= Shellyne Rodriguez =

American visual artist and organizer

Shellyne Rodriguez (born 1977) is an American visual artist, organizer, and former adjunct.

== Education ==
Rodriguez earned a BFA in Visual & Critical Studies from the School of Visual Arts in 2011 and a MFA in Fine Art from Hunter College in 2014.

== Artistic practice ==
In 2014, Rodriguez attended the Shandaken Project Residency in the Catskills of New York. In 2015, she was artist-in-residence in the sculpture department at Hunter College. In 2017, Rodriguez collaborated with the Museum of Modern Art to create the Night Studio program, a free art class for New York City residents in the process of taking the TASC (Test Assessing Secondary Completion, formerly the GED). In 2018, Rodriguez was awarded the Percent for Art public sculpture commission to create a permanent public sculpture in the Bronx. Shellyne stated that the sculpture would serve as "a monument to the people of the Bronx." In 2018, the Whitney Museum of American Art released a video by Rodriguez in which she discussed Ja'Tovia Gary's film An Ecstatic Experience.

In 2019, Rodriguez became the inaugural artist-in-residence at The Latinx Project, an initiative based at NYU that is dedicated to Latinx studies. Rodriguez curated a show centered around ideas of displacement and how it affects the Latinx population in New York. The show included pieces by Rodriguez, Alicia Grullón, and anti-gentrification group Mi Casa No es Su Casa.

=== Selected exhibition history ===
- Siempre En La Calle: Calderón, October 28, 2021, to January 29, 2022
- PELEA: Visual Responses to Spatial Precarity, Latinx Project, NYU, 2019; curator: Shellyne Rodriguez
- BRONX NOW: Bronx River Art Center, July 14 to September 8, 2018; curated by Laura James and Eileen Walsh, who work under the name BXNYCreative
- Tamir Rice Photo Booth: Window Project, IMI Corona, Queens Museum, 2016; curator: Prerana Reddy

== Social-action activities ==
=== Community organizing ===
Rodriguez is a community organizer and an active member of the grassroots collective Take Back the Bronx. In March 2019, Rodriguez joined a group of Latinx scholars, artists, and activists in penning and signing a letter to El Museo del Barrio demanding change at the East Harlem institution.

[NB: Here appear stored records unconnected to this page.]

-- ==== Sys2Proof/Machine/Dispatch.lean ====
section
/-!
DEFINITION. The dispatch: every constructor of Instr to its meaning.
-/
namespace Sys2Proof.Machine
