-- ==== Sys2Proof/Certificates/Slice0/Obligations.lean ====
section
/-!
DEFINITION. The statements for the provers, from the numbered rules of the specification, one def per statement.
-/

/-! ### Tables and conditions that the statements share -/

namespace Sys2Proof.Claims

open Sys2Proof.Machine

/-- The sources, destination and value of a standard integer operation with a register result (R217, R219: the RISC-V
I, M, Zba and Zbb definitions). -/
def aluResult (a : Hart) : AluInstr → Option (List Reg × Reg × Word)
  | .rr op d x y =>
    let u := a.xv x
    let v := a.xv y
    let lo : BitVec 32 := u.setWidth 32
    some ([x, y], d, match op with
      | .add => u + v
      | .sub => u - v
      | .sll => u <<< (v.toNat % 64)
      | .slt => if u.toInt < v.toInt then 1 else 0
      | .sltu => if u.toNat < v.toNat then 1 else 0
      | .xor => u ^^^ v
      | .srl => u >>> (v.toNat % 64)
      | .sra => u.sshiftRight (v.toNat % 64)
      | .or => u ||| v
      | .and => u &&& v
      | .addw => ((u + v).setWidth 32).signExtend 64
      | .subw => ((u - v).setWidth 32).signExtend 64
      | .sllw => (lo <<< (v.toNat % 32)).signExtend 64
      | .srlw => (lo >>> (v.toNat % 32)).signExtend 64
      | .sraw => (lo.sshiftRight (v.toNat % 32)).signExtend 64
      | .mul => u * v
      | .mulh => BitVec.ofInt 64 (u.toInt * v.toInt / 2 ^ 64)
      | .mulhsu => BitVec.ofInt 64 (u.toInt * v.toNat / 2 ^ 64)
      | .mulhu => BitVec.ofNat 64 (u.toNat * v.toNat / 2 ^ 64)
      | .mulw => ((u * v).setWidth 32).signExtend 64
      | .sh1add => u * 2 + v
      | .sh2add => u * 4 + v
      | .sh3add => u * 8 + v
      | .adduw => lo.setWidth 64 + v
      | .sh1adduw => lo.setWidth 64 * 2 + v
      | .sh2adduw => lo.setWidth 64 * 4 + v
      | .sh3adduw => lo.setWidth 64 * 8 + v
      | .andn => u &&& ~~~v
      | .orn => u ||| ~~~v
      | .xnor => ~~~(u ^^^ v)
      | .min => if u.toInt < v.toInt then u else v
      | .max => if u.toInt < v.toInt then v else u
      | .minu => if u.toNat < v.toNat then u else v
      | .maxu => if u.toNat < v.toNat then v else u
      | .rol => u.rotateLeft (v.toNat % 64)
      | .ror => u.rotateRight (v.toNat % 64)
      | .rolw => (lo.rotateLeft (v.toNat % 32)).signExtend 64
      | .rorw => (lo.rotateRight (v.toNat % 32)).signExtend 64)
  | .imm op d x i =>
    let u := a.xv x
    let v : Word := i.signExtend 64
    some ([x], d, match op with
      | .addi => u + v
      | .slti => if u.toInt < v.toInt then 1 else 0
      | .sltiu => if u.toNat < v.toNat then 1 else 0
      | .xori => u ^^^ v
      | .ori => u ||| v
      | .andi => u &&& v
      | .addiw => ((u + v).setWidth 32).signExtend 64)
  | .sh op d x n =>
    let u := a.xv x
    some ([x], d, match op with
      | .slli => u <<< n.toNat
      | .srli => u >>> n.toNat
      | .srai => u.sshiftRight n.toNat
      | .rori => u.rotateRight n.toNat
      | .slliuw => ((u.setWidth 32).setWidth 64) <<< n.toNat)
  | .shw op d x n =>
    let lo : BitVec 32 := (a.xv x).setWidth 32
    some ([x], d, (match op with
      | .slliw => lo <<< n.toNat
      | .srliw => lo >>> n.toNat
      | .sraiw => lo.sshiftRight n.toNat
      | .roriw => lo.rotateRight n.toNat).signExtend 64)
  | .un op d x => some ([x], d, unResult op (a.xv x))
  | .lui d i => some ([], d, ((i ++ (0 : BitVec 12)) : BitVec 32).signExtend 64)
  | .auipc d i => some ([], d, a.pc + ((i ++ (0 : BitVec 12)) : BitVec 32).signExtend 64)
  | _ => none

/-- The sources, destination and value, with its flags, of a standard F or D operation with an f result, and whether it rounds
under the rounding mode of the instruction. -/
def fpResult (a : Hart) (m : RMode) : AluInstr → Option (List (RFile × Nat) × Reg × Word × Flags)
  | .farith op f _ d x y => some (fs [x, y], d, farithResult op f m (a.fv x) (a.fv y))
  | .ffused op f _ d x y z => some (fs [x, y, z], d, ffusedResult op f m (a.fv x) (a.fv y) (a.fv z))
  | .fpair op f d x y => some (fs [x, y], d, fpairResult op f (a.fv x) (a.fv y))
  | .itof f t _ d x => some (xs [x], d, itofResult f t m (a.xv x))
  | .fcvt f _ d x => some (fs [x], d, fcvtResult f m (a.fv x))
  | .fmvf f d x => some (xs [x], d, boxed f (a.xv x).toNat, 0)
  | _ => none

Rodriguez is a member of Decolonize This Place and spoke at the ultimately successful May 2019 protests against Warren Kanders, owner of the defense manufacturing company Safariland and then-vice chair of the Whitney Museum of American Art, seeking to remove Kanders from its board.

=== Writing ===
Rodriguez has written for multiple publications, including Hyperallergic.

In an essay in which she describes herself as a "black Marxist", Rodriguez criticizes the practice of equating identities with "injury" and awarding "immunity" to people with the most identities, calling it a "lazy politics that doesn't require one to do any critical thinking or political work." She argues that "it is a system based on the state's logic of restitution and punishment, and fundamentally opposed to solidarity." What she prefers instead is political organizing and activity.

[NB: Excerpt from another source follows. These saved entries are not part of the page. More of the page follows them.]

-- ==== Sys2Proof/Laws/PerInstr.lean ====
section
/-!
SUPPORT. Facts about every instruction as syntax, one lemma for each constructor of `Instr`.
-/
namespace Sys2Proof.Laws.Fits

set_option Elab.async false

/-- R216: an instruction's word fits its length: 32 bits where the low two bits are 11, 16 where they are 10, and no
bits for a step without a word. -/
def Statement (i : Instr) : Prop := encode i < 2 ^ (8 * i.len)

theorem ofWord {i : Instr} (w : Nat) (e : encode i = w) (h : w % 4 = 3 ∧ w < 2 ^ 32) : Statement i := by
  subst e; simpa [Statement, Instr.len, h.1] using h.2

theorem ofParcel {i : Instr} (w : Nat) (e : encode i = w) (h : w % 4 = 2 ∧ w < 2 ^ 16) : Statement i := by
  subst e
  have h0 : encode i ≠ 0 := fun e => by simp [e] at h
  simpa [Statement, Instr.len, h.1, h0] using h.2

theorem ofNone {i : Instr} (e : encode i = 0) : Statement i := by
  simp only [Statement, e]; exact Nat.two_pow_pos _

theorem bitNat_lt (b : Bool) : bitNat b < 2 := by cases b <;> decide

/-- A word of R-type and of I-type: the fields within their widths. -/
theorem encR_fits {o d f a b g : Nat} (ho : o % 4 = 3 ∧ o < 128) (hd : d < 32) (hf : f < 8) (ha : a < 32) (hb : b < 32) (hg : g < 128) :
    encR o d f a b g % 4 = 3 ∧ encR o d f a b g < 2 ^ 32 := by
  simp only [encR]; omega

theorem encI_fits {o d f a i : Nat} (ho : o % 4 = 3 ∧ o < 128) (hd : d < 32) (hf : f < 8) (ha : a < 32) (hi : i < 4096) :
    encI o d f a i % 4 = 3 ∧ encI o d f a i < 2 ^ 32 := by
  simp only [encI]; omega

== New York Post incident ==
On Tuesday, May 2, 2023, Rodriguez confronted students which had set up a table of anti-abortion pamphlets near an art studio on the 11th floor of the North Building, calling it propaganda and tossing items off the table. Rodriguez issued an apology after Hunter College requested that she do so.

On May 23, 2023, a New York Post reporter and a photographer went to her home to interview and photograph her about the story. A spokesperson for Rodriguez said they did not identify themselves and did not use the intercom to gain access to knock on her unit's door. She held a machete to one of the reporters' necks and threatened them. She followed the journalists as they went back to their car and chased the photographer with the machete. Part of the confrontation was captured on a Post employee's dashcam. She was subsequently fired by Hunter College and the School of Visual Arts and arrested on charges of menacing and harassment.

In October 2023, Rodriguez took a plea deal. Through the deal, her misdemeanor charge of menacing will be withdrawn after she completes six months of behavioral therapy.

In January 2024, Rodriguez was fired from Cooper Union.